What you should do – Out of the records below, copy all lines in which the word "popPorts" occurs.

Extracted material –
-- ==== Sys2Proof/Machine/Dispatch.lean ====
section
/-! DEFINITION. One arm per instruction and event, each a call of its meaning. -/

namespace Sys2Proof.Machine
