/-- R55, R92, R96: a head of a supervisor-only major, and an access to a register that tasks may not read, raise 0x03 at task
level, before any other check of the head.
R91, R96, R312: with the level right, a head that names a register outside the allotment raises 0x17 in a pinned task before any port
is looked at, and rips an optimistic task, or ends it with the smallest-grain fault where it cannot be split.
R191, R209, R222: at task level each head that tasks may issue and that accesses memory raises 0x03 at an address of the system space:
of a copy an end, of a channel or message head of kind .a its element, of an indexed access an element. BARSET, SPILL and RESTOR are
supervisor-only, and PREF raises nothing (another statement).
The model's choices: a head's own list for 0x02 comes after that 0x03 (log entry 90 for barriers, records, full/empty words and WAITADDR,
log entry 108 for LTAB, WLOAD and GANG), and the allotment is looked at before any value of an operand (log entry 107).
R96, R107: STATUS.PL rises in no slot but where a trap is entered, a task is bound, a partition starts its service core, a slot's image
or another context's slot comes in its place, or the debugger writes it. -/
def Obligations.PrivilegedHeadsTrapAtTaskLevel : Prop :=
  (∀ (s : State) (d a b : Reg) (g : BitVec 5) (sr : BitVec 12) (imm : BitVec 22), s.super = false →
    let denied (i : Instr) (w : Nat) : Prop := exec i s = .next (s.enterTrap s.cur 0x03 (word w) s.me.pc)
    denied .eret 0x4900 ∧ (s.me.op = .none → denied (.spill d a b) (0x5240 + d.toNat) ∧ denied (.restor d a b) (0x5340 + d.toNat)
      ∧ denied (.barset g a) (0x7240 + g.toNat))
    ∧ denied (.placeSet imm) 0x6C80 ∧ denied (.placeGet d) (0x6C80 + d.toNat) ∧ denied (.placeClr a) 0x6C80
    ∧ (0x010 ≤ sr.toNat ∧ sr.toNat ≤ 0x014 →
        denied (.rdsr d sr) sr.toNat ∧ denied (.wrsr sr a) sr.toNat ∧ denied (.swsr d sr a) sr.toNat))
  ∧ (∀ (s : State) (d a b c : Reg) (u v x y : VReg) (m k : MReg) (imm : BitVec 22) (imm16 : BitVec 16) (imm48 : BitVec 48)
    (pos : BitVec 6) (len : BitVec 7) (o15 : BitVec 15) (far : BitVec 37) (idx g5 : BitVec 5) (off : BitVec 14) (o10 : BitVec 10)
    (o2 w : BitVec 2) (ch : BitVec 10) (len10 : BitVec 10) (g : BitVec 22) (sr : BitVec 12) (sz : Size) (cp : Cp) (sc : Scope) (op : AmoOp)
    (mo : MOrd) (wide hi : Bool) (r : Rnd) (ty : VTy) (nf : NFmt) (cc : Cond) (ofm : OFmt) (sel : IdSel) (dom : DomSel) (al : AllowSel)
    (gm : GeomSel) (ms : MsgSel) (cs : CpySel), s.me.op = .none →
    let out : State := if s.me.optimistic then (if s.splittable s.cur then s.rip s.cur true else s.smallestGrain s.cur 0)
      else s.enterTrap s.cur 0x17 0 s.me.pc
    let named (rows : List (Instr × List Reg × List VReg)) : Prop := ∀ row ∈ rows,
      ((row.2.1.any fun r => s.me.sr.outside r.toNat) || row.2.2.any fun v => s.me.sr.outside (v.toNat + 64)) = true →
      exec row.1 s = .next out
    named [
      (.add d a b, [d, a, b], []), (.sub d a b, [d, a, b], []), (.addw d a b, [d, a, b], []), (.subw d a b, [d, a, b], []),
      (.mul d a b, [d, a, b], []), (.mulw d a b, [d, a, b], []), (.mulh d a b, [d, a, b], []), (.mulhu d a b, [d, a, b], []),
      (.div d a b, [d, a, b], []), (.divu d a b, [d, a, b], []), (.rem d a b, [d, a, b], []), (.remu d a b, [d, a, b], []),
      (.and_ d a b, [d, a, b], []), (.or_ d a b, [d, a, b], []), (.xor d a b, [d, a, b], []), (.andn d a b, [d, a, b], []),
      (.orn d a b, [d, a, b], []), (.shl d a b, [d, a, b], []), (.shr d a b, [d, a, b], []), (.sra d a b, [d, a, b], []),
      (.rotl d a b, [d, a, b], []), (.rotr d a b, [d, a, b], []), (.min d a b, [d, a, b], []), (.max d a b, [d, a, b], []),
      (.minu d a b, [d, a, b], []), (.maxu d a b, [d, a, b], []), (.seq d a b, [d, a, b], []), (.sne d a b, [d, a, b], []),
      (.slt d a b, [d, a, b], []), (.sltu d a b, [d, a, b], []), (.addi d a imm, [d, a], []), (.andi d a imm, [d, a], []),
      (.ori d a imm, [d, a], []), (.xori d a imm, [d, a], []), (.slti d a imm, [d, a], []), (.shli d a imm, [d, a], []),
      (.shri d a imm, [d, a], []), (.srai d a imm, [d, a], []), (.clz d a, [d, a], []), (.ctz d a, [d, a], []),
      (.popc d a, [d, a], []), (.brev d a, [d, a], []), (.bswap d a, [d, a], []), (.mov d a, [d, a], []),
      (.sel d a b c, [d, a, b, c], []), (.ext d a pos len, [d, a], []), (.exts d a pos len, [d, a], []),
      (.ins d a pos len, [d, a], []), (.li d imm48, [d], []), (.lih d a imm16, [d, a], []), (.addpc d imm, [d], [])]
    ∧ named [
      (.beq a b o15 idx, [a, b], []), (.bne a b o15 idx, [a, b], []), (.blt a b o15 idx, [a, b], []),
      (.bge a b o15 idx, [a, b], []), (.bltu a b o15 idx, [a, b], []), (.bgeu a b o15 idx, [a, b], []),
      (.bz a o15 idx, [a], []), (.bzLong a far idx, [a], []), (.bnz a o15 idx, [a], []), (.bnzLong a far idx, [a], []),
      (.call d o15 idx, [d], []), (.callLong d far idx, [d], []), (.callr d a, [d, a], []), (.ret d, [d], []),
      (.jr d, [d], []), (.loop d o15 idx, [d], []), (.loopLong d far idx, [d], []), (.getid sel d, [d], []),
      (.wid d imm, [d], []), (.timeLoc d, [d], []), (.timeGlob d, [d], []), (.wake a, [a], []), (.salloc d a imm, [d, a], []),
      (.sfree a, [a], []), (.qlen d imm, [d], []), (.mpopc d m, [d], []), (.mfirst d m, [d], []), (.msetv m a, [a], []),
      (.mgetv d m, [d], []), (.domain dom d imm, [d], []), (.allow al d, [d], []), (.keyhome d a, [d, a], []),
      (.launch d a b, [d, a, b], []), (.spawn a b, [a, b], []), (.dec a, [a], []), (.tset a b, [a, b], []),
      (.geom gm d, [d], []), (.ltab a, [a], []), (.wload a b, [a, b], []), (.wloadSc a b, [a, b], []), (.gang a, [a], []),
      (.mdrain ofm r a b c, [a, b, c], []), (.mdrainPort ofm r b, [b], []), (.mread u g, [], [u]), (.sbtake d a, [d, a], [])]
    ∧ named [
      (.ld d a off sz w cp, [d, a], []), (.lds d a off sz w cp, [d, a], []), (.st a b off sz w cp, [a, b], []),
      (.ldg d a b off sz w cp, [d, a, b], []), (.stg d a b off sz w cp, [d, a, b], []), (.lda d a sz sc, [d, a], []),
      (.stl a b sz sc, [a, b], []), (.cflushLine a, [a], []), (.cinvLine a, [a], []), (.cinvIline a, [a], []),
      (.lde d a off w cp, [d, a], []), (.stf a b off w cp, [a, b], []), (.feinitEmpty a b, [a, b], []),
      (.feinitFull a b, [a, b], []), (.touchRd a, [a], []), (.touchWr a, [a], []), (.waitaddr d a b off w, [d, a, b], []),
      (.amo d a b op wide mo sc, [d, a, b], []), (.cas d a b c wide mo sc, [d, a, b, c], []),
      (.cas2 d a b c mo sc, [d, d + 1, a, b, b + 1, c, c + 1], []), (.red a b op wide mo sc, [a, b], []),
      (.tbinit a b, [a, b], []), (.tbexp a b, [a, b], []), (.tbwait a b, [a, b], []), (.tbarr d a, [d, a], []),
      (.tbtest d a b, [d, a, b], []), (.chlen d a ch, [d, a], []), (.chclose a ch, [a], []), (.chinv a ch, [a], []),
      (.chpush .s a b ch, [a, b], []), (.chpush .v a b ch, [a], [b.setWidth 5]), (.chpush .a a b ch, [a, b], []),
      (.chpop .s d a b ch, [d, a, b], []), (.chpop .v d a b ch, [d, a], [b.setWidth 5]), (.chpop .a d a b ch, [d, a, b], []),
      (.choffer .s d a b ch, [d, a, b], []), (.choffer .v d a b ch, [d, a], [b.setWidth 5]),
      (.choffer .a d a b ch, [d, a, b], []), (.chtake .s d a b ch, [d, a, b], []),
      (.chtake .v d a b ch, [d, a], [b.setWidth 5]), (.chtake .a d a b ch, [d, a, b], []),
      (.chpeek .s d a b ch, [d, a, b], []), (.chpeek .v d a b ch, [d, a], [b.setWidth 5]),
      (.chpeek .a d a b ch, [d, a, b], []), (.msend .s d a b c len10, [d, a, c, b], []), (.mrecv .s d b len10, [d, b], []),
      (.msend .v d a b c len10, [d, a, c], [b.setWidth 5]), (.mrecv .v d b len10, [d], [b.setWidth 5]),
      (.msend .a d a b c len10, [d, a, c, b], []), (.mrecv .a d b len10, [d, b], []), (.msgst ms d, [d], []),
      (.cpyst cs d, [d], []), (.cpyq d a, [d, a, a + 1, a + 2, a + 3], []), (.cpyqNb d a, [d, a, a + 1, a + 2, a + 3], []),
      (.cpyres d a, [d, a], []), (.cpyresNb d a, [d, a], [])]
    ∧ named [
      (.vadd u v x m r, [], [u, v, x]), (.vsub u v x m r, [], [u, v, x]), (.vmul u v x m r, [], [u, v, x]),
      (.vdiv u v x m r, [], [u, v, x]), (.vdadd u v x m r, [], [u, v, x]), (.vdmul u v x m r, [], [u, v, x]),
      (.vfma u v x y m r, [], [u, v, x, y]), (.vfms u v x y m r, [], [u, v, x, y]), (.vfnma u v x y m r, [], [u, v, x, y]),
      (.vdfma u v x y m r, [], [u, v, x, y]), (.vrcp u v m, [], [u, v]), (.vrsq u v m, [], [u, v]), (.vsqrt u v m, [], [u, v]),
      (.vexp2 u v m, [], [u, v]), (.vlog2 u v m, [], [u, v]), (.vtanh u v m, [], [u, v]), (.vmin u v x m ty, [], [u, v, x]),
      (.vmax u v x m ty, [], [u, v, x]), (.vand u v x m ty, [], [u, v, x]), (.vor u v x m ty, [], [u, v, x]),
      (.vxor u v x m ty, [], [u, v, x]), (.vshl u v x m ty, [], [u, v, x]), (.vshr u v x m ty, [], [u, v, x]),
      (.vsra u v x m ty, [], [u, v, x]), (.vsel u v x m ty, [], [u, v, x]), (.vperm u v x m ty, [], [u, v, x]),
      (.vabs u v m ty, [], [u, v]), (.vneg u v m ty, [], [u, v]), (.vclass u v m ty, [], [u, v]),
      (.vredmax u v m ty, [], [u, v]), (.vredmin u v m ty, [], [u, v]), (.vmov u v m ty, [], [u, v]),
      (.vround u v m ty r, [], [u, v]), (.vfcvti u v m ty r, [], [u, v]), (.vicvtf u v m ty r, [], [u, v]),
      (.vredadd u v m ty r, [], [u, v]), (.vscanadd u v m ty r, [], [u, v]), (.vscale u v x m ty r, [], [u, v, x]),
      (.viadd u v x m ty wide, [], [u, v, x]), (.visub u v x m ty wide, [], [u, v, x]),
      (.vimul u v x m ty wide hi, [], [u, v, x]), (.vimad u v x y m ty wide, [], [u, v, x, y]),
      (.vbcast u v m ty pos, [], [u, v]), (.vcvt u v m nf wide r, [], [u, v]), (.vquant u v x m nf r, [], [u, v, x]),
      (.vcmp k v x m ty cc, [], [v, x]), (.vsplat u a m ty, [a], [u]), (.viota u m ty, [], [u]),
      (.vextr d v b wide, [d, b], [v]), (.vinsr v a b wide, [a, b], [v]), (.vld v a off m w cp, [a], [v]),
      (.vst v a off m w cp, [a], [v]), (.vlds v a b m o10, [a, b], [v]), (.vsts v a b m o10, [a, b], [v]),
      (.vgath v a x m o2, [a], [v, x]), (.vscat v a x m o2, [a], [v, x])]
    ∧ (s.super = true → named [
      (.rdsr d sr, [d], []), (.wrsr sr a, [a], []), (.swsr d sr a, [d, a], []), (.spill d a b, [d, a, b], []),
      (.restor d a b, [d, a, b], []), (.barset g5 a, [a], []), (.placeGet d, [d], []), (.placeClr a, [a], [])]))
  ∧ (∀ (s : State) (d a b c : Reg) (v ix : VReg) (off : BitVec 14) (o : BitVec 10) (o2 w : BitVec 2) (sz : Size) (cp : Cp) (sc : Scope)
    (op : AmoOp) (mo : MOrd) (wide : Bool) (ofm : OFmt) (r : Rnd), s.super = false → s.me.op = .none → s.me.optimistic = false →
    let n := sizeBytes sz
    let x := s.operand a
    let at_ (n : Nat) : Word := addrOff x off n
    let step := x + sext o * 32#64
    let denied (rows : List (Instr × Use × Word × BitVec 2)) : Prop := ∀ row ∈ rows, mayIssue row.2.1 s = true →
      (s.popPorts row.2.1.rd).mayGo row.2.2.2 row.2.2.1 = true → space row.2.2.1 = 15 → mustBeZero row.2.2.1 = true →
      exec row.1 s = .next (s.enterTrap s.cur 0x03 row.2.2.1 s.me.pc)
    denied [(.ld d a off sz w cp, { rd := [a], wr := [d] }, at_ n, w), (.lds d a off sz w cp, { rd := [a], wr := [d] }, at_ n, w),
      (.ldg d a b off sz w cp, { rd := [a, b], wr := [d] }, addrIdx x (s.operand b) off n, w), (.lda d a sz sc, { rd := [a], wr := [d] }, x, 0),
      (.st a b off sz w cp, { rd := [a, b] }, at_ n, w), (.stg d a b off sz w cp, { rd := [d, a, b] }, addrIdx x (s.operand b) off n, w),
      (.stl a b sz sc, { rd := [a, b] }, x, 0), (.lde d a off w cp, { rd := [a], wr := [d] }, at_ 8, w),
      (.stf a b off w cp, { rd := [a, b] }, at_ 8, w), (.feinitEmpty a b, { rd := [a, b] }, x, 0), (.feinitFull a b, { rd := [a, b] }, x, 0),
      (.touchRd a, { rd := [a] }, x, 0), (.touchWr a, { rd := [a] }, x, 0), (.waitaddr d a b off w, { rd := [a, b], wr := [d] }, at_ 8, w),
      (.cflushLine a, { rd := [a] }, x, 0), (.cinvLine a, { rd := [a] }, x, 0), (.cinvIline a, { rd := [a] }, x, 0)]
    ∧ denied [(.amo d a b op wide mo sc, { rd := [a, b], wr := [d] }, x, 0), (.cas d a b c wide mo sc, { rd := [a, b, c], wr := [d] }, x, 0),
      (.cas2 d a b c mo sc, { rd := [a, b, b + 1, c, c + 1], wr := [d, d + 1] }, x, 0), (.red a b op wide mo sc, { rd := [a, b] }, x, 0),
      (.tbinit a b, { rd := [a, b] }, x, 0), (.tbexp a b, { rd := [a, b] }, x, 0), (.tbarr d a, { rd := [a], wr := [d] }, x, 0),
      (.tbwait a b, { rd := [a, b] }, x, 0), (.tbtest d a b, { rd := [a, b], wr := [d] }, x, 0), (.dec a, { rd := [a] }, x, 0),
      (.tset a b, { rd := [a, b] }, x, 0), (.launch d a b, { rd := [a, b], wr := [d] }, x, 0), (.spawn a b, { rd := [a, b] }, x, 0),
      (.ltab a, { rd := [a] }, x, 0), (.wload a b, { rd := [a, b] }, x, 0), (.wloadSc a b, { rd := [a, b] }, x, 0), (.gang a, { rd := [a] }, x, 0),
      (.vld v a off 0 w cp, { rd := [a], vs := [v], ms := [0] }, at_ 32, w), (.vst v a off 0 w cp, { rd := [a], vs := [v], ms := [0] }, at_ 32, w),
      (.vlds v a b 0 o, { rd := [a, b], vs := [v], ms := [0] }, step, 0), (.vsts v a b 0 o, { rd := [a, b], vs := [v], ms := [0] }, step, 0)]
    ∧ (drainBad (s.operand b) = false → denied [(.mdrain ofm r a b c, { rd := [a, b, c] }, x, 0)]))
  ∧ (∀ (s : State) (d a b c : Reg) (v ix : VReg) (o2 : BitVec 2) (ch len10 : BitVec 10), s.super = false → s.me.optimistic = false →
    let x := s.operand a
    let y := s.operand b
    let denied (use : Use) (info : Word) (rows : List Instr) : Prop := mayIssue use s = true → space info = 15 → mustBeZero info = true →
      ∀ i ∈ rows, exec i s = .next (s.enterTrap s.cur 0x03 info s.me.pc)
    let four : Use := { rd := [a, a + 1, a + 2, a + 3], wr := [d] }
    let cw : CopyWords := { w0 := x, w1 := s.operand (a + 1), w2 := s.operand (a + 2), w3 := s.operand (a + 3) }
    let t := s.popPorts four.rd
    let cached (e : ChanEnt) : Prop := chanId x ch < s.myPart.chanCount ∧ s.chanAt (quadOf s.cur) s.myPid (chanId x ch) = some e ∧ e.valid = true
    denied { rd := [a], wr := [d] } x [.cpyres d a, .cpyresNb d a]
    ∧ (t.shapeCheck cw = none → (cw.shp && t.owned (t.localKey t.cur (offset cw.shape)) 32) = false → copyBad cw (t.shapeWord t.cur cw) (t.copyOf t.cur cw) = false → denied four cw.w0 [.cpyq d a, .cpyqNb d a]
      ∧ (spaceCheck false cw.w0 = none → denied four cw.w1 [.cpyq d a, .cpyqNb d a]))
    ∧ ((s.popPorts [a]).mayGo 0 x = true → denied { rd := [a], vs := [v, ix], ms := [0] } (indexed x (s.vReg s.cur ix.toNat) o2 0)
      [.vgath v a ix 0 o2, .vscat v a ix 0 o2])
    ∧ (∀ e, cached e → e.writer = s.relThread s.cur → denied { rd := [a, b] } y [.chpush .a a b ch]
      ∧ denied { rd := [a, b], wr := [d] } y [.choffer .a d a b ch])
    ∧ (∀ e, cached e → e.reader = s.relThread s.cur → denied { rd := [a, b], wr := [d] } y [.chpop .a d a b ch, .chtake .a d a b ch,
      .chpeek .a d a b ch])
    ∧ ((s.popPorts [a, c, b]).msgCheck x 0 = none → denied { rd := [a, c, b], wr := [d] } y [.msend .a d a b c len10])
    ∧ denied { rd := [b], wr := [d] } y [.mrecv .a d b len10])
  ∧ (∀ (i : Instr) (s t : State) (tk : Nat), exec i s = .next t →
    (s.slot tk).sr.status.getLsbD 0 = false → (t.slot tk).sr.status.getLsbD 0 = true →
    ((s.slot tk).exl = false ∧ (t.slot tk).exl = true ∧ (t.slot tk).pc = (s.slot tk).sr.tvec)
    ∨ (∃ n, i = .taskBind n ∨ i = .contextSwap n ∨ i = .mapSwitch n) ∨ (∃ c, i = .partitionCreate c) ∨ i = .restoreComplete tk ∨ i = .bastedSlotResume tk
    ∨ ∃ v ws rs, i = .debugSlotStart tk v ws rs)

The answer –
      (s.popPorts row.2.1.rd).mayGo row.2.2.2 row.2.2.1 = true → space row.2.2.1 = 15 → mustBeZero row.2.2.1 = true →
    let t := s.popPorts four.rd
    ∧ ((s.popPorts [a]).mayGo 0 x = true → denied { rd := [a], vs := [v, ix], ms := [0] } (indexed x (s.vReg s.cur ix.toNat) o2 0)
    ∧ ((s.popPorts [a, c, b]).msgCheck x 0 = none → denied { rd := [a, c, b], wr := [d] } y [.msend .a d a b c len10])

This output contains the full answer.